Add to that, the current environment of fear has meant that VCs are not making big-ticket investments. This has also meant that startups have had to dig into their reserves.
These factors combined to create a perfect storm. Requests for capital withdrawals started to pour in. The monies were tied up in assets.
Say you bought a share with a 5-year time horizon on your mind. Between now and then, there could be a spell when the share could be negative. SVB had assets that were negative but could be quickly liquidated. They decided to liquidate the asset to bring more cash into the bank. A trade where over a Billion dollars was lost.
What happened thereafter can only be described as “fox, fox”. Someone called it and said SVB was out of cash. Everybody rushed to withdraw. This made it look like they actually did not have the cash. A self-fulfilling prophecy ensued.
That write-down caused a bank run and within 24 hours the bank went bankrupt.
The wild swing made by the Feds had claimed an unexpected victim. They meant to kill the workers but instead took out a bank that exclusively catered to rich people!

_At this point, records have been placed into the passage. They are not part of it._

-- ==== Sys2Proof/Machine/State.lean ====
section
/-! DEFINITION. The state of the module as plain data, and the state right after reset. -/

namespace Sys2Proof.Machine

/-! ### Registers of a context -/

/-- One entry of the loop stack (R20), with the ROT bit of R135. -/
structure Loop where
  start : BitVec 16
  stop : BitVec 16
  count : Nat
  rot : Bool
  deriving DecidableEq, Repr

/-- One stream FIFO: its 64 slots of 512 bits and a 32-bit tag, the position counters Wq and Cq, which do not wrap (log entry
16), the landing cycle of each reserved position and the cycle each claimed position is free (R174, R177, R178). -/
structure Fifo where
  slots : Table (BitVec 512 × BitVec 32) := []
  wq : Nat := 0
  cq : Nat := 0
  land : Table Nat := []
  free : Table Nat := []
  deriving DecidableEq, Repr

/-- The architectural registers of a context that the hoist-entry snapshot holds (R20, R21, R41, R121, R126, R127,
R137, R174, R274, R354). Registers are physical: rotation is applied by the accessors (R133). -/
structure Regs where
  /-- g1-g31; g0 is never listed (R20). -/
  g : Table Word := []
  /-- p1-p15 (R20). -/
  p : Table Bool := []
  /-- The loop stack, innermost first (R20). -/
  loops : List Loop := []
  /-- The byte address of the next bundle (R20). -/
  pc : BitVec 16 := 0
  fstat : BitVec 6 := 0
  burg : Word := 0
  seedlo : Word := 0
  seedhi : Word := 0
  dcnt : Word := 0
  rotpos : Nat := 0
  tcode : BitVec 16 := 0
  targ : Word := 0
  tbeat : Word := 0
  /-- v0-v127, each a table of 128 lanes (R126). -/
  v : Table (Table Half) := []
  /-- m1-m7; m0 reads as all ones (R127). -/
  m : Table (BitVec 128) := []
  /-- z0-z7, each a table of 32 x 32 elements keyed 32 i + j (R174). -/
  z : Table (Table Half) := []
  q0 : Fifo := {}
  q1 : Fifo := {}
  /-- HCYC of the last MMA of the hoist (R180). -/
  lastMma : Option Nat := none
  /-- AWIN and AGAIN by pair number 0-15 of the tile's naming (R270). -/
  awin : Table (BitVec 36) := []
  again : Table (BitVec 20) := []
  /-- Counters k0-k15 (R356). -/
  k : Table (BitVec 16) := []
  /-- Token bindings t0-t63: a command identity, or 0 for the notional command completed OK (R351). -/
  tok : Table Nat := []
  /-- Poison marks of registers, keyed by unit; true when found by an error of the current attempt (R381, R383). -/
  marks : Table Bool := []
  deriving DecidableEq, Repr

The irony is that the rate increase was meant to keep labour in check and help the large conglomerates and their executives profit. The VC capital came from the very same people, executives of those large conglomerates! The bank that exclusively catered to their portfolio is now dead.
This probably is also why the bank was back up and running in 72 hours. How can the political class afford for the capital class to lose money? If the bank held deposits of salaried pensioners, we would still be working on a solution.
The coming days will show the extent to which this bankruptcy will reverberate through the entire startup ecosystem across the world.
All for the sake of taming inflation!